** TASK TO COMPLETE **
Extract all lines from the data beneath that include the word "segRefused".

** DATA EXCERPTS **
/-- The source of a mailbox fires when DONE rises with INT_EN 1 (R853, R854). -/
def State.boxFire (s : State) : Box → State
  | .pf m => s.fire (s.route (128 + m))
  | .vf v => s.fire (vfVector v 2)
  | _ => s

/-- Publish the outcome of a command: its response, then in one step RC, SEQ_ECHO, DONE and GO (R864); nothing when the function was
reset while it ran (R867); over the word mailbox an acknowledge of the last word with D0 (R873, R876). -/
def State.publish (s : State) (c : BoxCmd) : State :=
  match boxIdx c.box with
  | none =>
    let d0 := ((c.resp.find? (fun e => e.1 = 0)).map (fun e => e.2.toNat)).getD 0
    let s1 := s.wordAck ((s.mbox.wordCmds.headD []).length - 1) c.rc c.seq d0
    let s2 : State := { s1 with mbox := { s1.mbox with wordCmds := s1.mbox.wordCmds.drop 1 } }
    if c.rc = 0 then s2.cause causeWordCmd else s2
  | some i =>
    if c.box ∈ s.mbox.dropped then
      let s1 := (s.wr .mboxGo i 0).wr .mboxDone i 0
      { s1 with mbox := { s1.mbox with dropped := s1.mbox.dropped.filter (fun b => b ≠ c.box) } }
    else
      let s1 := c.resp.foldl (fun (s : State) e => s.wr .mboxData (16 * i + e.1) e.2.toNat) s
      let s2 := (((s1.wr .mboxRc i c.rc).wr .mboxSeqEcho i c.seq).wr .mboxDone i 1).wr .mboxGo i 0
      if s2.bit .mboxIntEn i then s2.boxFire c.box else s2

/-- The codes of the non-secure command set (R878, R967, R1001). -/
def knownCommand (c : Nat) : Bool :=
  (decide (0x01 ≤ c) && decide (c ≤ 0x0B)) || (decide (0x10 ≤ c) && decide (c ≤ 0x14)) || c = 0x20 || c = 0x21
    || (decide (0x30 ≤ c) && decide (c ≤ 0x34))

/-! ### Commands on flasks and segments -/

/-- GET_INFO (R878). -/
def execGetInfo (box : Box) (s : State) : Host.Outcome State Fault Refusal :=
  done (s.runCommand box 0x01 { p := true, v := true, m := true, w := true } true [] (fun _ s =>
    okCmd s [(0, s.rd .hostOrder + (s.rd .hostStepping <<< 8) + ((512 - s.derived .fenceCount 0) <<< 16)),
             (1, s.rd .fabDevice + (s.rd .lockState <<< 12))]))

/-- Two ranges of addresses share a byte. -/
def overlaps (a n b m : Nat) : Bool := n ≠ 0 && m ≠ 0 && decide (a < b + m) && decide (b < a + n)

/-- The valid segment entries, part-wide. -/
def State.validSegments (s : State) : List Nat := (List.range 16384).filter (fun i => s.bit .segValid i)

/-- JOURNAL_BASE of a flask and the bytes of its journal area (R805). -/
def State.journalBase (s : State) (f : Nat) : Nat := (s.rd .journalBaseLo f <<< 13) + (s.rd .journalBaseHi f <<< 32)

/-- An area of a new flask is free: in the present fast or stack tier, clear of valid segments, LENT GiB and the areas of other
enabled flasks (R884). -/
def State.areaFree (s : State) (f a n : Nat) : Bool :=
  n = 0 || (s.present a n && decide (tierOf a ≠ 2)
    && !s.validSegments.any (fun i => overlaps a n (s.rd .segBase i) (s.rd .segLimit i + 1 - s.rd .segBase i))
    && !(List.range 1536).any (fun g => s.bit .lent g && overlaps a n (g <<< 30) (2 ^ 30))
    && !((List.range 64).filter (fun g => g ≠ f && s.bit .flaskEnabled g)).any (fun g =>
        overlaps a n (s.saveBase g) (4096 * savePages) || overlaps a n (s.journalBase g) (1024 * s.rd .allotJournal g)))

/-- A flask uses more pages of a tier than its allotment (R583). -/
def State.overQuota (s : State) (f : Nat) : Bool :=
  decide (s.rd .allotFast f < s.usedPages f 1) || decide (s.rd .allotStack f < s.usedPages f 0)

/-- A flask enabled with its allotments, save area and journal area. -/
def State.enableFlask (s : State) (f fast stack bays journalKiB save journal : Nat) : State :=
  let s1 := (((s.wr .allotFast f fast).wr .allotStack f stack).wr .allotBays f bays).wr .allotJournal f journalKiB
  let s2 := (((s1.wr .saveBaseLo f (bits save 12 20)).wr .saveBaseHi f (bits save 32 12)).wr .journalBaseLo f
    (bits journal 13 19)).wr .journalBaseHi f (bits journal 32 12)
  s2.setBit .flaskEnabled f

/-- FLASK_ENABLE: the checks of R884 in their order, the alignment of both areas among them; the last tests both tiers, since R583 refuses any
allotment change that leaves a tier over its allotment. -/
def execFlaskEnable (box : Box) (s : State) : Host.Outcome State Fault Refusal :=
  done (s.runCommand box 0x02 { p := true, m := true } false
    [(0, 0x3F), wholeReg 1, wholeReg 2, (3, 0x1FFF), wholeReg 4, wholeReg 5, (6, 0xFFF), wholeReg 7, (8, 0xFFF)] (fun c s =>
      let f := c.d 0
      let save := c.d 5 + (c.d 6 <<< 32)
      let journal := c.d 7 + (c.d 8 <<< 32)
      if s.bit .flaskEnabled f then failCmd s mbFlaskState
      else if save % 4096 ≠ 0 || journal % 8192 ≠ 0 then failCmd s mbBadArg
      else if !s.areaFree f save (4096 * savePages) || !s.areaFree f journal (1024 * c.d 4) then failCmd s mbBadArg
      else
        let s3 := s.enableFlask f (c.d 1) (c.d 2) (c.d 3) (c.d 4) save journal
        if s3.overQuota f then failCmd s mbQuota else okCmd s3))

/-- FLASK_DISABLE (R885). -/
def execFlaskDisable (box : Box) (s : State) : Host.Outcome State Fault Refusal :=
  done (s.runCommand box 0x03 { p := true, m := true } false [(0, 0x3F)] (fun c s =>
    let f := c.d 0
    if s.derived .usedBays f ≠ 0 || (List.range 256).any (fun n => s.bit .tableValid n && s.rd .tableOwner n = f)
        || (List.range 256).any (fun g => s.bit .groupValid g && s.rd .groupFlask g = f) then failCmd s mbInUse
    else
      let s1 := (s.flaskResetStart f).flaskResetFinish f
      let s2 := (List.range 256).foldl (fun (s : State) i => s.wr .segValid (256 * f + i) 0) s1
      let s3 := (((s2.wr .allotFast f 0).wr .allotStack f 0).wr .allotBays f 0).wr .allotJournal f 0
      let s4 := (List.range 4).foldl (fun (s : State) l =>
        (s.wr .ladleEnable (4 * f + l) 0).wr .ladleState (4 * f + l) ladleDisabled) s3
      okCmd (((s4.wr .cqEnable f 0).wr .eqEnable f 0).wr .flaskEnabled f 0)))

/-- SET_ALLOT (R583, R616, R886). -/
def execSetAllot (box : Box) (s : State) : Host.Outcome State Fault Refusal :=
  done (s.runCommand box 0x04 { p := true, m := true, w := true } false [(0, 0x33F), wholeReg 1] (fun c s =>
    let f := bits (c.d 0) 0 6
    let v := c.d 1
    match bits (c.d 0) 8 2 with
    | 0 => if v < s.usedPages f 1 then failCmd s mbQuota else okCmd (s.wr .allotFast f v)
    | 1 => if v < s.usedPages f 0 then failCmd s mbQuota else okCmd (s.wr .allotStack f v)
    | 2 =>
      if 8192 ≤ v then failCmd s mbBadArg
      else if v < s.derived .usedBays f then failCmd s mbQuota else okCmd (s.wr .allotBays f v)
    | _ => okCmd (s.wr .allotJournal f v)))

/-- Clear the registers of a watch slot (R319). -/
def State.clearWatch (s : State) (n : Nat) : State :=
  [FKind.watchAvg, .watchLast, .watchSeeded, .watchFlagHigh, .watchFlagLow, .watchFlagNan, .watchFlagVanish, .watchFlagSat,
    .watchFlagCount].foldl (fun (s : State) k => s.wr k n 0) s

/-- WATCH_ALLOT (R887). -/
def execWatchAllot (box : Box) (s : State) : Host.Outcome State Fault Refusal :=
  done (s.runCommand box 0x05 { p := true, m := true } false [(0, 0x3F), (1, 0x1FFFFFF)] (fun c s =>
    let f := c.d 0
    let base := bits (c.d 1) 0 12
    let n := bits (c.d 1) 12 13
    if 4096 < base + n then failCmd s mbBadArg
    else if (List.range 64).any (fun g => g ≠ f && overlaps base n (s.rd .watchBase g) (s.rd .watchCount g)) then failCmd s mbInUse
    else
      let oldBase := s.rd .watchBase f
      let oldN := s.rd .watchCount f
      let inOld (i : Nat) : Bool := decide (oldBase ≤ i) && decide (i < oldBase + oldN)
      let inNew (i : Nat) : Bool := decide (base ≤ i) && decide (i < base + n)
      let s1 := ((List.range 4096).filter (fun i => inOld i ≠ inNew i)).foldl (fun (s : State) i => s.clearWatch i) s
      okCmd ((s1.wr .watchBase f base).wr .watchCount f n)))

/-- A segment write that R582 refuses for a flask. -/
def State.segRefused (s : State) (f : Nat) (x : SegWords) : Bool :=
  let tier := bits x.w 1 2
  let n := x.limit + 1 - x.base
  decide (2 ^ 44 ≤ x.base) || decide (2 ^ 44 ≤ x.limit) || decide (2 ^ 9 ≤ x.w)
    || (bits x.w 0 1 = 1 && (tier = 3 || x.base % 4096 ≠ 0 || (x.limit + 1) % 4096 ≠ 0 || decide (x.limit < x.base)
      || !s.present x.base n || tierOf x.base ≠ tier
      || (tier = 2 && (List.range 4096).any (fun b => overlaps x.base n (0x0C0000000000 + b * 2 ^ 30) (2 ^ 30)
            && !(s.rd .bayState b = 1 && s.rd .bayFlask b = f)))
      || (tier = 0 && (List.range 1536).any (fun g => s.bit .lent g && overlaps x.base n (g <<< 30) (2 ^ 30)))))

/-- The pass start of a heat is under way: its copies are still to be made, or to be accepted (R520). -/
def Heat.copying (h : Heat) : Bool := h.stage = .passBlock || h.stage = .writing

/-- SEG_WRITE (R582 to R585, R886): the new entry holds for everything dispatched from now on; a command that changes a valid entry
ends once the flask's earlier pours and pass starts, which keep the old entry, have ended, and is given again until then. -/
def execSegWrite (box : Box) (s : State) : Host.Outcome State Fault Refusal :=
  let start := s.runCommand box 0x06 { p := true, v := true, m := true } false ((0, 0x3FFF) :: ((List.range 7).map (fun n => wholeReg (n + 1)))) (fun c s =>
    let f := bits (c.d 0) 8 6
    let i := 256 * f + bits (c.d 0) 0 8
    let x : SegWords := { base := c.d2 1, limit := c.d2 3, w := c.d 5, user := c.d2 6 }
    if !permits c f then failCmd s mbNotPermitted
    else if s.segRefused f x then failCmd s mbBadArg
    else
      let s1 := s.setSegment i x
      if bits x.w 0 1 = 1 && s1.overQuota f then failCmd s mbQuota else okCmd s1)
  let after (s0 : State) : State :=
    match s0.mbox.running with
    | none => s0
    | some c =>
      let f := bits (c.d 0) 8 6
      let i := 256 * f + bits (c.d 0) 0 8
      let old := s.segWords i
      let changes := c.rc = 0 && bits old.w 0 1 = 1 && s0.segWords i ≠ old
      let wait := if changes then (s0.pours.filter (fun p => p.flask = f)).map (·.id) else []
      let heats := if changes then (s0.heats.filter (fun h => ladleFlask h.1 = f && h.2.copying)).map (fun h => (h.1, h.2.pass)) else []
      if wait.isEmpty && heats.isEmpty then s0
      else
        let c1 : BoxCmd := { c with done := false, waitFor := wait, waitHeats := heats, undo := [i, old.base, old.limit, old.w, old.user] }
        { s0 with mbox := { s0.mbox with running := some c1 } }
  done (match s.mbox.running with
    | none => after start
    | some c =>
      if c.box = box && c.cmd = 0x06 && !c.done && !s.pours.any (fun p => p.id ∈ c.waitFor)
          && !s.heats.any (fun h => h.2.copying && (h.1, h.2.pass) ∈ c.waitHeats) then
        { s with mbox := { s.mbox with running := some { c with done := true, waitFor := [], waitHeats := [], undo := [] } } }
      else s)

/-- MB_TIMEOUT (R881, R886): the wait of R585 has passed its bound, and the entry is as it was. -/
def execMbTimeout (s : State) : Host.Outcome State Fault Refusal :=
  done (match s.mbox.running with
    | none => s
    | some c =>
      if c.done then s else
      match c.undo with
      | [i, b, l, w, u] =>
        let s1 := s.setSegment i { base := b, limit := l, w := w, user := u }
        { s1 with mbox := { s1.mbox with running := some { c with done := true, rc := mbTimeout, waitFor := [], waitHeats := [], undo := [] } } }
      | _ => s)

/-- SEG_READ (R878). -/
def execSegRead (box : Box) (s : State) : Host.Outcome State Fault Refusal :=
  done (s.runCommand box 0x07 { p := true, v := true, m := true } false [(0, 0x3FFF)] (fun c s =>
    let f := bits (c.d 0) 8 6
    let x := s.segWords (256 * f + bits (c.d 0) 0 8)
    if !permits c f then failCmd s mbNotPermitted
    else okCmd s [(0, c.d 0), (1, x.base), (2, x.base >>> 32), (3, x.limit), (4, x.limit >>> 32), (5, x.w), (6, x.user), (7, x.user >>> 32)]))
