/-- Paste crop n into its image, by rows and then columns (log entry 35). A request that is refused ends the box before the first pixel that needs
it, and the pixels before it are written (R404, R962). -/
def State.pastePart (s : State) (p : Pour) (blk : List Byte) (n : Nat) : Part :=
  let g := imagesOf blk
  let a := p.dA
  let o := p.dOut
  s.readThen s p [s.recSpan p p.dB (p.dB.addr + 32 * n) 32] (fun rs s1 =>
    let b := boxOf (gotBytes rs 0)
    if g.count ≤ b.image then .next s1 (p.holdsAt []) else
    let xs := inSide b.x0 b.x1 g.w
    let ys := inSide b.y0 b.y1 g.h
    if xs.isEmpty || ys.isEmpty then .next s1 (p.holdsAt []) else
    let cols := xs.map (fun x => sampleAt g.cw (pasteCoord b.x0 b.x1 g.cw x))
    let rows := ys.map (fun y => sampleAt g.ch (pasteCoord b.y0 b.y1 g.ch y))
    let cells := (rows.map (fun r => cols.map (fun k => (r, k)))).flatten
    let px := (ys.map (fun y => xs.map (fun x => (y, x)))).flatten
    let rowAddr (y : Nat) : Nat := g.pixel o b.image y (xs.headD 0)
    let srcQ (k : Nat) : List Span := (touchedBy (cells.take k)).map (fun e =>
      s1.recSpan p a (a.addr + n * g.cropBytes a.elem + (e.1 * g.cw + e.2) * g.c * a.elem) (g.c * a.elem))
    let pxQ (k : Nat) : List Span := (px.take k).map (fun e => s1.recSpan p o (g.pixel o b.image e.1 e.2) (g.c * o.elem))
    let edgeQ (k : Nat) : List Span :=
      ((ys.take (ceilDiv k xs.length)).map (fun y => s1.edgeSpans p (rowAddr y) (xs.length * g.c * o.elem))).flatten
      ++ (match (px.take k).getLast? with
        | some e => s1.edgeSpans p (g.pixel o b.image e.1 e.2) (g.c * o.elem)
        | none => [])
    let qs (k : Nat) : List Span := srcQ k ++ pxQ k ++ edgeQ k
    match s1.fetchMost p.runnerWho (some p.id) qs cells.length 0 with
    | (0, code, _) => .fault { code := code } s1 p
    | (_, _, .wait s2) => .wait { s with tc2 := s2.tc2, tc2Next := s2.tc2Next, ports := s2.ports } p
    | (_, _, .fail code s2) => .fault { code := code } s2 p
    | (k, code, .got rs s2) =>
      let src := touchedBy (cells.take k)
      let tbl := src.zip (rs.map (·.bytes))
      let bad := src.zip (((srcQ k).zip rs).map (fun e => loadStop [e.1] [e.2]))
      let olds := (rs.drop src.length).take k
      let samples := (sampleAll a.fmt g.c tbl rows cols).flatten
      let stopOf (i : Nat) : Option Stop :=
        if k ≤ i then some { code := code } else
        let here : List Stop := match cells[i]? with
          | some (r, c) => (bad.filter (fun e => (e.1.1 = r.1 || e.1.1 = r.2.1) && (e.1.2 = c.1 || e.1.2 = c.2.1))).filterMap (·.2)
          | none => []
        here.head?.or (loadStop (((pxQ k)[i]?).toList) ((olds[i]?).toList))
      let cell (yi xi : Nat) : List Byte × Option Stop :=
        let i := yi * xs.length + xi
        let dist := (sideDist b.x0 b.x1 ((xs[xi]?).getD 0)).min (sideDist b.y0 b.y1 ((ys[yi]?).getD 0))
        (pastePixel (blockVal blk 4) o.fmt dist ((samples[i]?).getD []) (((olds[i]?).getD ({ bytes := [] } : RdRes)).bytes), stopOf i)
      let whole := pasteRows (ys.zipIdx.map (fun e => (rowAddr e.1, (List.range xs.length).map (cell e.2))))
      let read : List (Nat × List Byte) := ((qs k).map (·.key)).zip (rs.map (·.bytes))
      let pieces := if farKey o.addr then wholeRows (fun x => (pieceByte (read.drop src.length) x).getD 0) [] whole.1 else whole.1
      .next s2 (p.holdsAt pieces whole.2))

/-! ### Running -/

/-- The output ranges of a region pour for its run-time extents, an image row each for PASTE. -/
def Pour.regionOut (p : Pour) (blk : List Byte) : List (Nat × Nat) :=
  let g := imagesOf blk
  match p.subop with
  | 1 => [(p.dOut.addr, 32 * p.n)]
  | 4 => ((List.range g.count).map (fun n => (List.range g.h).map (fun y => (g.pixel p.dOut n y 0, g.w * g.c * p.dOut.elem)))).flatten
  | _ => ((p.regionRangesAt blk p.m p.n).filter (fun r => r.right = .write)).map (fun r => (r.addr, r.len))

/-- What a region pour reads for its run-time extents, the images that PASTE reads in place apart (R392). -/
def Pour.regionIn (p : Pour) (blk : List Byte) : List (Nat × Nat) :=
  let records (d : Desc) : List (Nat × Nat) := [(d.addr, 32 * p.n)]
  let ranges := (p.regionRangesAt blk p.m p.n).filter (fun r => r.right = .read)
  (p.biasAddr, 64) :: ((if p.subop = 4 then ranges.take 1 else ranges).map (fun r => (r.addr, r.len)))
  ++ (if p.subop = 1 || p.subop = 2 then records p.dA else records p.dB)

/-- The output of a region pour overlaps what it reads: all of it is undefined (R392). -/
def Pour.regionClash (p : Pour) (blk : List Byte) : Bool :=
  (p.regionIn blk).any (fun i => (p.regionOut blk).any (fun o => overlap i.1 i.2 o.1 o.2))
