-- ==== Sys2Proof/Certificates/Slice0/Obligations.lean ====
section
/-!
DEFINITION. The statements for the provers. Where a statement says that a command answers a next state `t`, the hypotheses are on
the state and the operands alone, and what it does not name of `t` may change only in the parts that the statement lists.
-/
open Sys2Proof Sys2Proof.Machine

/-! ### The queue, reset and the outputs -/

/-- A step takes the command at the front of the queue and runs it on the state with the rest of the queue. Every step answers a next
state: no command of this block faults or is refused, and with nothing waiting an a-cycle passes (log entry 1: the model's choice). In READY it
takes the clock on by 5/9 ns, in parts of 9,000,000, and by the learned rate, and by 1,000 such parts more or less while an offset is slewed, one
nanosecond in 9,000 a-cycles, unless the clock is held; every array earns DUTY / 256 of issue credit up to its ceiling; and the probe mux counts
the a-cycle, or at the falling edge of PROBE_CLK, every 4, 8, 16 or 32 of them, gives its lands the signals of a public group. -/
def Obligations.StepTakesTheFront : Prop :=
  (∀ (s : State) (c : Instr) (rest : List Instr), s.pending = c :: rest → step s = exec c { s with pending := rest })
  ∧ (∀ s : State, Safe s)
  ∧ (∀ s : State, s.pending = [] → step s = .next (settle s.cycle))
  ∧ (∀ s : State, s.pending = [] → s.ready = false → ∃ t, step s = .next t ∧ t.time = s.time ∧ t.arrays = s.arrays ∧ t.mem = s.mem)
  ∧ (∀ s : State, s.pending = [] → s.ready = true →
    let f : Int := (s.time.frac : Int) + 5000000 + s.time.rate + 1000 * s.time.slew.sign
    0 ≤ f → ∃ t, step s = .next t ∧ t.time.slew = s.time.slew - s.time.slew.sign
      ∧ (s.time.stopUntil = none → 9000000 * (t.time.now : Int) + t.time.frac = 9000000 * (s.time.now : Int) + f)
      ∧ (s.time.stopUntil ≠ none → t.time.now = s.time.now)
      ∧ t.arrays = s.arrays.map (fun e => (e.1, { e.2 with credit := min 16777216 (e.2.credit + s.rd .duty) }))
      ∧ (s.bit .probeEnable = true →
        (s.probe.count + 1 < 4 * 2 ^ s.rd .probeDiv → t.probe.count = s.probe.count + 1 ∧ t.probe.lands = s.probe.lands)
        ∧ (4 * 2 ^ s.rd .probeDiv ≤ s.probe.count + 1 → t.probe.count = 0))
      ∧ (s.bit .probeEnable = true → 4 * 2 ^ s.rd .probeDiv ≤ s.probe.count + 1 → s.rd .probeGroup < 4 → s.rd .probeGroup ≠ 0 →
        t.probe.lands = BitVec.ofNat 16 s.probeLevels ||| s.probe.held)
      ∧ t.mem = s.mem ∧ t.pours = s.pours)

/-- The state after reset: OFF, no command waiting, no memory listed, no pour, ladle, heat or collective, and every register field at its
reset value. What every step keeps holds of it: its outputs agree with it, its registers hold values of their width, and its memory is in its
canonical form. -/
def Obligations.ResetState : Prop :=
  State.reset.phase = Phase.off ∧ State.reset.pending = [] ∧ State.reset.mem.cells = [] ∧ State.reset.pours = []
    ∧ State.reset.heats = [] ∧ State.reset.colls = [] ∧ State.reset.tc2 = []
    ∧ (∀ (k : FKind) (i : Nat), State.reset.rd k i = k.resetVal i)
    ∧ OutputsDriven State.reset ∧ RegistersInWidth State.reset ∧ MemoryCanonical State.reset

/-- After every step, whatever the state before it, the outputs of the part agree with its state. -/
def Obligations.OutputsDrivenAfterEveryStep : Prop :=  ∀ s t : State, step s = .next t → OutputsDriven t

/-- A step from a state whose registers all hold values of their width answers one of which that holds, and a step from a state whose memory is
in its canonical form answers one of which that holds. -/
def Obligations.FormKeptByEveryStep : Prop :=
  ∀ s t : State, step s = .next t → (RegistersInWidth s → RegistersInWidth t) ∧ (MemoryCanonical s → MemoryCanonical t)

/-! ### Start-up, power and resets -/

/-- VIN_50_RISE takes a part in OFF to STANDBY, samples the straps and begins a power-on start-up; VIN_50_FALL takes any part to OFF and
leaves every register field at its reset value; of the contrail ring only the slot of an entry under way may change. An undervoltage or overvoltage shutdown of a powered part is an emergency shutdown: the
part waits in STANDBY for START, without power and without work, the cause is kept for GET_POWER's window, and a contrail entry is
written. -/
def Obligations.SupplyAndEmergency : Prop :=
  ((∀ (s : State) (straps : Nat), s.phase = .off → s.pins.vin50 = false →
    ∃ t, exec (.vin50Rise straps) s = .next t ∧ t.phase = .standby ∧ t.pins.vin50 = true
      ∧ t.pins.straps = BitVec.ofNat 4 straps ∧ t.mbox.mgmtStatic = 0x2C + bits straps 1 2 ∧ t.rd .startCause = 0
      ∧ t.sec.bootCount = s.sec.bootCount + 1 ∧ t.sec.events = List.replicate 48 0 ∧ t.start.checkDue = true ∧ t.mem = {}
      ∧ ∀ (k : FKind) (i : Nat), k.info.block = .sem ∨ k.info.block = .power → t.rd k i = k.resetVal i)
  ∧ (∀ s : State, ∃ t, exec .vin50Fall s = .next t ∧ t.phase = .off ∧ t.pins.vin50 = false ∧ t.pins.pwrGood = false
      ∧ t.pours = [] ∧ t.heats = [] ∧ t.mem = {} ∧ t.arrays = [] ∧ t.contrail.queue = []
      ∧ (∀ (k : FKind) (i : Nat), t.rd k i = k.resetVal i)
      ∧ (s.contrail.queue = [] → s.contrail.lostDue = 0 → t.contrail.ring = s.contrail.ring)
      ∧ (∀ i : Nat, i ≠ (s.contrail.nextSeq.toNat - 1) % 475136 → Sp.get? t.contrail.ring i = Sp.get? s.contrail.ring i)
      ∧ t.contrail.fenced = s.contrail.fenced ∧ t.sec.bank = s.sec.bank ∧ t.sec.svn = s.sec.svn
      ∧ (s.mbox.secRunning = none → t.sec.preferred = s.sec.preferred ∧ t.sec.trial = s.sec.trial)
      ∧ (s.mbox.running = none → t.contrail.stored = s.contrail.stored)))
  ∧ (∀ s : State, s.powered = true → s.contrail.queue.length < 1024 →
    (∃ t, exec .undervoltageShutdown s = .next t ∧ t.phase = .standby ∧ t.power.emergency = true ∧ t.power.cause = 4
      ∧ t.pins.thermTripN = false ∧ t.pins.pwrGood = false ∧ t.start.needStart = true ∧ t.pours = [] ∧ t.mem = {}
      ∧ (t.contrail.queue.getLast?.map (·.kind)) = some 6)
    ∧ (∃ t, exec .overvoltageShutdown s = .next t ∧ t.phase = .standby ∧ t.power.emergency = true ∧ t.power.cause = 5
      ∧ t.pins.thermTripN = false ∧ t.pins.pwrGood = false ∧ t.start.needStart = true ∧ t.pours = [] ∧ t.mem = {}
      ∧ (t.contrail.queue.getLast?.map (·.kind)) = some 6))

** TASK RESULT **
def State.segRefused (s : State) (f : Nat) (x : SegWords) : Bool :=
    else if s.segRefused f x then failCmd s mbBadArg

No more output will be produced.